Maize (what we called mealies and people in the West call corn), sorghum, beans, and pumpkins formed the largest portion of our diet, not because of any inherent preference for these foods, but because the people could not afford anything richer. The wealthier families in our village supplemented their diets with tea, coffee, and sugar, but for most people in Qunu these were exotic luxuries far beyond their means. The water used for farming, cooking, and washing had to be fetched in buckets from streams and springs. This was women’s work, and indeed, Qunu was a village of women and children: most of the men spent the greater part of the year working on remote farms or in the mines along the Reef, the great ridge of gold-bearing rock and shale that forms the southern boundary of Johannesburg. They returned perhaps twice a year, mainly to plow their fields. The hoeing, weeding, and harvesting were left to the women and children. Few if any of the people in the village knew how to read or write, and the concept of education was still a foreign one to many.
My mother presided over three huts at Qunu which, as I remember, were always filled with the babies and children of my relations. In fact, I hardly recall any occasion as a child when I was alone. In African culture, the sons and daughters of one’s aunts or uncles are considered brothers and sisters, not cousins. We do not make the same distinctions among relations practiced by whites. We have no half brothers or half sisters. My mother’s sister is my mother; my uncle’s son is my brother; my brother’s child is my son, my daughter.

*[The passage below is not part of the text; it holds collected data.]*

-- ==== Sys2Proof/Tests/Slice0.lean ====
section
/-!
SUPPORT. The model's own tests. Expected values come from the tables of `spec/95_test_vectors.md` and
the corner cases of the command rules; words are written out from the encoding of
`spec/30_encoding.md` R60, R61. The last part shows, for every statement with hypotheses, a concrete
state or operands that meet them.
-/

namespace Sys2Proof.Tests

open Sys2Proof.Machine

/-- A block that runs a command on these latched operands, with nothing scheduled. -/
def running (i : Instr) (l : Operands) : State :=
  { State.reset with lat := l, lastOp := opcodeOf i, busy := true }

/-- An idle block with these transitions ahead. -/
def ready (es : List Event) : State := { State.reset with events := es }

/-- The block of program P3 after its failed `INVM`: `STATUS = 0x424`. -/
def failed (es : List Event) : State :=
  { State.reset with err := true, cause := some .noModularInverseExists, lastOp := 4, events := es }

/-- A block that has completed `INVM`: `STATUS = 0x402`. -/
def finished (es : List Event) : State :=
  { State.reset with done := true, lastOp := 4, lat := { op0 := 3, op1 := 7, op2 := 0, op3 := 0 }
                     res := { res0 := 5, res1 := 0, res2 := 0 }, events := es }

/-- The next state, if there is one. -/
def nextOf (o : Host.Outcome State Fault Refusal) : Option State :=
  match o with
  | .next s => some s
  | .fault _ => none
  | .refused _ => none

/-- The result registers and `STATUS` of the next state. -/
def outcome (o : Host.Outcome State Fault Refusal) : Option (Word × Word × Word × Word) :=
  (nextOf o).map fun s => (s.res.res0, s.res.res1, s.res.res2, statusWord s)

/-- `STATUS` of the next state. -/
def statusOf (o : Host.Outcome State Fault Refusal) : Option Word := (nextOf o).map statusWord

/-! ## Well-formedness: one ill-formed word for each check (R61, R64) -/

/-- R64: `w[31:4] != 0`, word 0x13. -/
theorem test_zero_field_refuses :
    zeroFieldClear 0x00000013#32 = false ∧ wordLegal 0x00000013#32 = false := by decide

/-- R61: opcode 0 is not a command. -/
theorem test_opcode_zero_refuses :
    opcodeNonzero 0x00000000#32 = false ∧ wordLegal 0x00000000#32 = false := by decide

/-- R61: opcode 10 is not a command. -/
theorem test_opcode_ten_refuses :
    opcodeAtMostNine 0x0000000A#32 = false ∧ wordLegal 0x0000000A#32 = false := by decide

/-- R61: the largest legal word. -/
theorem test_word_nine_is_legal :
    wordLegal 0x00000009#32 = true := by decide

/-! ## Decoding: the nine words bit by bit, 28 zero bits and the opcode (R60, R61) -/

/-- Word `0x00000001`. -/
theorem test_decode_msb32 :
    decode 0b00000000000000000000000000000001#32 = .ok .msb32 := by decide

/-- Word `0x00000002`. -/
theorem test_decode_npow2 :
    decode 0b00000000000000000000000000000010#32 = .ok .npow2 := by decide

/-- Word `0x00000003`. -/
theorem test_decode_eea :
    decode 0b00000000000000000000000000000011#32 = .ok .eea := by decide

/-- Word `0x00000004`. -/
theorem test_decode_invm :
    decode 0b00000000000000000000000000000100#32 = .ok .invm := by decide

/-- Word `0x00000005`. -/
theorem test_decode_mn1 :
    decode 0b00000000000000000000000000000101#32 = .ok .mn1 := by decide

/-- Word `0x00000006`. -/
theorem test_decode_mr1 :
    decode 0b00000000000000000000000000000110#32 = .ok .mr1 := by decide

/-- Word `0x00000007`. -/
theorem test_decode_mredc :
    decode 0b00000000000000000000000000000111#32 = .ok .mredc := by decide

/-- Word `0x00000008`. -/
theorem test_decode_mexp :
    decode 0b00000000000000000000000000001000#32 = .ok .mexp := by decide

/-- Word `0x00000009`. -/
theorem test_decode_powm :
    decode 0b00000000000000000000000000001001#32 = .ok .powm := by decide

/-- The rejected words of section 2.7, by name. -/
theorem test_decode_rejects :
    decode 0x00000000#32 = .error .opcodeUnassigned ∧ decode 0x0000000A#32 = .error .opcodeUnassigned ∧
    decode 0x0000000F#32 = .error .opcodeUnassigned ∧ decode 0x00000013#32 = .error .zeroFieldSet ∧
    decode 0x80000001#32 = .error .zeroFieldSet ∧ decode 0xFFFFFFFF#32 = .error .zeroFieldSet := by decide

/-! ## The commands: section 2 of the test vectors -/

/-- Section 2.1: the operand is unsigned. -/
theorem test_msb32_top_bit :
    outcome (step (running .msb32 ⟨2147483648#32, 0#32, 0#32, 0#32⟩)) =
      some (0x0000001F#32, 0x00000000#32, 0x00000000#32, 0x00000102#32) := by decide

/-- Section 2.1: `BitScanOfZero`. -/
theorem test_msb32_zero :
    outcome (step (running .msb32 ⟨0#32, 0#32, 0#32, 0#32⟩)) =
      some (0x00000000#32, 0x00000000#32, 0x00000000#32, 0x00000134#32) := by decide

/-- Section 2.1: strictly greater. -/
theorem test_npow2_of_a_power :
    outcome (step (running .npow2 ⟨64#32, 0#32, 0#32, 0#32⟩)) =
      some (0x00000080#32, 0x00000000#32, 0x00000000#32, 0x00000202#32) := by decide

/-- Section 2.1: the wrap at `2^31`. -/
theorem test_npow2_wraps :
    outcome (step (running .npow2 ⟨2147483648#32, 0#32, 0#32, 0#32⟩)) =
      some (0x00000000#32, 0x00000000#32, 0x00000000#32, 0x00000202#32) := by decide

/-- Section 2.2: a negative operand and a negative `d`. -/
theorem test_eea_negative :
    outcome (step (running .eea ⟨4294967289#32, 4294967293#32, 0#32, 0#32⟩)) =
      some (0xFFFFFFFF#32, 0x00000001#32, 0xFFFFFFFE#32, 0x00000302#32) := by decide

/-- Section 2.2: the quotient `2^31`, no trap. -/
theorem test_eea_quotient_overflow :
    outcome (step (running .eea ⟨2147483648#32, 4294967295#32, 0#32, 0#32⟩)) =
      some (0xFFFFFFFF#32, 0x00000000#32, 0x00000001#32, 0x00000302#32) := by decide

/-- Section 2.3: the modulus is added once. -/
theorem test_invm_adds_the_modulus :
    outcome (step (running .invm ⟨3#32, 7#32, 0#32, 0#32⟩)) =
      some (0x00000005#32, 0x00000000#32, 0x00000000#32, 0x00000402#32) := by decide

/-- Section 2.3: the test is on the signed `d`. -/
theorem test_invm_signed_gcd :
    outcome (step (running .invm ⟨4294967292#32, 3#32, 0#32, 0#32⟩)) =
      some (0x00000000#32, 0x00000000#32, 0x00000000#32, 0x00000424#32) := by decide

/-- Section 2.4. -/
theorem test_mn1_of_43 :
    outcome (step (running .mn1 ⟨43#32, 0#32, 0#32, 0#32⟩)) =
      some (0x0000003D#32, 0x00000000#32, 0x00000000#32, 0x00000502#32) := by decide

/-- Section 2.4: an even modulus. -/
theorem test_mn1_even :
    outcome (step (running .mn1 ⟨44#32, 0#32, 0#32, 0#32⟩)) =
      some (0x00000000#32, 0x00000000#32, 0x00000000#32, 0x00000524#32) := by decide

/-- Section 2.4: the radix `2^31` stays positive. -/
theorem test_mr1_radix_top :
    outcome (step (running .mr1 ⟨1073741825#32, 0#32, 0#32, 0#32⟩)) =
      some (0x20000000#32, 0x00000000#32, 0x00000000#32, 0x00000602#32) := by decide

/-- Section 2.4: a modulus with bit 31 set. -/
theorem test_mr1_large_modulus :
    outcome (step (running .mr1 ⟨2147483649#32, 0#32, 0#32, 0#32⟩)) =
      some (0x00000000#32, 0x00000000#32, 0x00000000#32, 0x00000614#32) := by decide

/-- Section 2.5: the comparison is `>=`. -/
theorem test_mredc_equal_subtracts :
    outcome (step (running .mredc ⟨9#32, 4#32, 9#32, 7#32⟩)) =
      some (0x00000000#32, 0x00000000#32, 0x00000000#32, 0x00000702#32) := by decide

Of my mother’s three huts, one was used for cooking, one for sleeping, and one for storage. In the hut in which we slept, there was no furniture in the Western sense. We slept on mats and sat on the ground. I did not discover pillows until I went to Mqhekezweni. My mother cooked food in a three-legged iron pot over an open fire in the center of the hut or outside. Everything we ate we grew and made ourselves. My mother planted and harvested her own mealies. Mealies were harvested from the field when they were hard and dry. They were stored in sacks or pits dug in the ground. When preparing the mealies, the women used different methods. They could grind the kernels between two stones to make bread, or boil the mealies first, producing umphothulo (mealie flour eaten with sour milk) or umngqusho (samp, sometimes plain or mixed with beans). Unlike mealies, which were sometimes in short supply, milk from our cows and goats was always plentiful.